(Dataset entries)
/-- RESERVED of a format G instruction (R190 order 8). -/
def gReserved (opc : Nat) (x : GForm) : Bool :=
  let u := gUse opc x
  let uni := uniClass opc x.ml.toNat
  let w := x.w1.getD { c := 0, lrc := false, gp := 24, gn := false, la := 0, xa := 0, xb := 0, xc := 0, mh := 0 }
  !(unusedOk u.d x.d.toNat && unusedOk u.a x.a.toNat && unusedOk u.b x.b.toNat && unusedOk u.c w.c.toNat
    && !outside x.ml.toNat u.ml && !outside w.mh.toNat u.mh && (u.a.isVec || !x.lra) && (u.b.isVec || !x.lrb)
    && (u.c.isVec || !w.lrc) && (!u.always || w.gp == 24) && (!uni || (w.xa == 0 && w.xb == 0 && w.xc == 0))
    && (opc != 0x00 || (w.xa == 0 && w.xb == 0 && w.xc == 0))
    && (opc != 0x9B || (!w.gn && w.la == 0 && w.xa == 0 && w.xb == 0 && w.xc == 0)) && gCodeOk opc x)

/-- RESERVED of an immediate form (R180). -/
def iReserved (opc : Nat) (x : IForm) : Bool :=
  let u := iUse opc
  !(unusedOk u.a x.a.toNat && !outside x.ml.toNat u.ml && !outside x.mh.toNat u.mh && !x.lrb && (u.a.isVec || !x.lra)
    && (match opc with
        | 0x30 | 0xDB => x.mh.toNat % 8 ≤ 5
        | 0x31 => x.mh.toNat % 8 ≤ 5 || x.mh.toNat / 8 % 2 == 0
        | _ => true))

/-- RESERVED of a memory form (R79, R181, R183 and the instructions' own limits). -/
def mReserved (opc : Nat) (x : MForm) : Bool :=
  let u := mUse opc x
  let ord := x.ord.toNat
  let space := x.space.toNat
  let pol := x.pol.toNat
  let combiner := opc == 0x98 || opc == 0x99
  !(unusedOk u.d x.d.toNat && unusedOk u.a x.a.toNat && unusedOk u.b x.b.toNat && !outside x.ml.toNat u.ml
    && (u.a.isVec || !x.lra) && (u.b.isVec || !x.lrb) && x.scope.toNat ≤ 4 && pol ≤ 3 && (space == 0 || pol == 0)
    && (u.ml != 7 || x.ml.toNat != 7)
    && (match opc with
        | 0x80 | 0x82 | 0xDE => ord ≤ 1
        | 0x81 | 0x83 => ord == 0 || ord == 2
        | _ => ord == 0)
    && (opc != 0x84 || (space == 0 && pol != 2))
    && (opc != 0x85 || (space == 0 && x.scope == 0 && pol == 0 && (x.ml.toNat < 2 || x.ofs == 0)))
    && (opc != 0x86 || (x.ofs == 0 && space == 0 && pol == 0))
    && (opc != 0xDE || x.b.toNat ≤ 1)
    && (!combiner || (x.scope == 0 && space == 0 && pol == 0)))

/-- The built-in methods that have only 32-bit widths (R113): FADD, INC and DEC. -/
def method32 (m : Nat) : Bool := m == 1 || m == 0xB || m == 0xC

/-- RESERVED of the method variant (R79, R182, R265, R268). -/
def vReserved (opc : Nat) (x : VForm) : Bool :=
  let m := x.method.toNat
  !(!outside x.ml.toNat (vUse opc x).ml && x.scope.toNat ≤ 4 && x.pol == 0
    && (match opc with
        | 0x90 => m ≤ 0xC && (!method32 m || x.ml.toNat % 2 == 0)
        | 0x91 => m ≤ 0xC && (!method32 m || x.ml.toNat % 2 == 0) && m != 9 && m != 0xA && x.d == 0
                    && (x.ord.toNat == 0 || x.ord.toNat == 2)
        | _ => m ≤ 3 && x.ofs == 0 && x.scope == 0 && x.ord == 0 && x.space == 0))

/-- RESERVED of a control form (R184, R294). -/
def cReserved (opc : Nat) (x : CForm) : Bool :=
  !(x.rsv == 0 && x.kind.toNat ≤ 1
    && (match opc with
        | 0x06 => x.ofs == 0 && x.gp == 24 && x.kind == 0
        | 0xDD => x.kind == 0 && x.aux == 0
        | _ => x.kind == 1 || x.aux == 0))

/-- The static RESERVED check of any instruction word. -/
def Form.reserved : Form → Bool
  | .g o x => gReserved o x
  | .i o x => iReserved o x
  | .m o x => mReserved o x
  | .v o x => vReserved o x
  | .c o x => cReserved o x
  | .step => false

/-- The check ONE_WORD (R178). -/
def Form.oneWord : Form → Bool
  | .g o x => x.w1.isNone && (gUse o x).two
  | _ => false

/-- The check GUARD that needs no run-time state (R179). A NOP's guard field is zero (R203). -/
def Form.badGuard (f : Form) : Bool :=
  let (gp, gn, _) := f.guard
  gp > 24 || (gp == 24 && gn)

/-- The check NAME that needs no run-time state (R185, R246, R270). -/
def Form.badName (f : Form) : Bool :=
  let u := f.use
  let (d, a, b, k) := f.fields
  !(u.d.nameOk d && u.a.nameOk a && u.b.nameOk b && u.c.nameOk k
    && (match f with
        | .g 0x9A x => x.a.toNat ≤ 28
        | _ => true))

/-- The check PATTERN that needs no run-time state: a pattern on an operand that is not a vector register (R187). -/
def Form.badPattern (f : Form) : Bool :=
  match f with
  | .g o x => match x.w1 with
    | some w =>
      let u := gUse o x
      (w.xa != 0 && !u.a.isVec) || (w.xb != 0 && !u.b.isVec) || (w.xc != 0 && !u.c.isVec)
    | none => false
  | _ => false

/-- The opcode of a form. -/
def Form.opc : Form → Nat
  | .g o _ | .i o _ | .m o _ | .v o _ | .c o _ => o
  | .step => 0

/-- The ML field of a form. -/
def Form.ml : Form → Nat
  | .g _ x => x.ml.toNat
  | .i _ x => x.ml.toNat + 4
  | .m _ x => x.ml.toNat
  | .v _ x => x.ml.toNat
  | _ => 0

/-- The predicates an instruction names, its guard and the carry or borrow that IADDC and ISUBB write included. -/
def Form.predNames (f : Form) : List Nat :=
  let u := f.use
  let (d, a, b, k3) := f.fields
  let one (k : FK) (n : Nat) : List Nat := match k with | .p | .pT => [n] | _ => []
  let carry : List Nat := match f with
    | .g o x => if o = 0x15 ∨ o = 0x16 then (x.w1.map fun w => w.mh.toNat % 32).toList else []
    | _ => []
  one u.d d ++ one u.a a ++ one u.b b ++ one u.c k3 ++ carry ++ [f.guard.1]

/-- The pattern fields of a form. -/
def Form.pats : Form → Nat × Nat × Nat
  | .g _ x => match x.w1 with
    | some w => (w.xa.toNat, w.xb.toNat, w.xc.toNat)
    | none => (0, 0, 0)
  | _ => (0, 0, 0)

/-- The immediate of an immediate form. -/
def Form.imm : Form → Option Word
  | .i _ x => some x.imm
  | _ => none


end Sys2Proof
end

Exercise: Write out exactly the lines above between the line with "gp > 24 || (gp == 24 && gn)" and the line with "let (d, a, b, k3) := f.fields", inclusive, and nothing beyond them.

Solution to the exercise:
  gp > 24 || (gp == 24 && gn)

/-- The check NAME that needs no run-time state (R185, R246, R270). -/
def Form.badName (f : Form) : Bool :=
  let u := f.use
  let (d, a, b, k) := f.fields
  !(u.d.nameOk d && u.a.nameOk a && u.b.nameOk b && u.c.nameOk k
    && (match f with
        | .g 0x9A x => x.a.toNat ≤ 28
        | _ => true))

/-- The check PATTERN that needs no run-time state: a pattern on an operand that is not a vector register (R187). -/
def Form.badPattern (f : Form) : Bool :=
  match f with
  | .g o x => match x.w1 with
    | some w =>
      let u := gUse o x
      (w.xa != 0 && !u.a.isVec) || (w.xb != 0 && !u.b.isVec) || (w.xc != 0 && !u.c.isVec)
    | none => false
  | _ => false

/-- The opcode of a form. -/
def Form.opc : Form → Nat
  | .g o _ | .i o _ | .m o _ | .v o _ | .c o _ => o
  | .step => 0

/-- The ML field of a form. -/
def Form.ml : Form → Nat
  | .g _ x => x.ml.toNat
  | .i _ x => x.ml.toNat + 4
  | .m _ x => x.ml.toNat
  | .v _ x => x.ml.toNat
  | _ => 0

/-- The predicates an instruction names, its guard and the carry or borrow that IADDC and ISUBB write included. -/
def Form.predNames (f : Form) : List Nat :=
  let u := f.use
  let (d, a, b, k3) := f.fields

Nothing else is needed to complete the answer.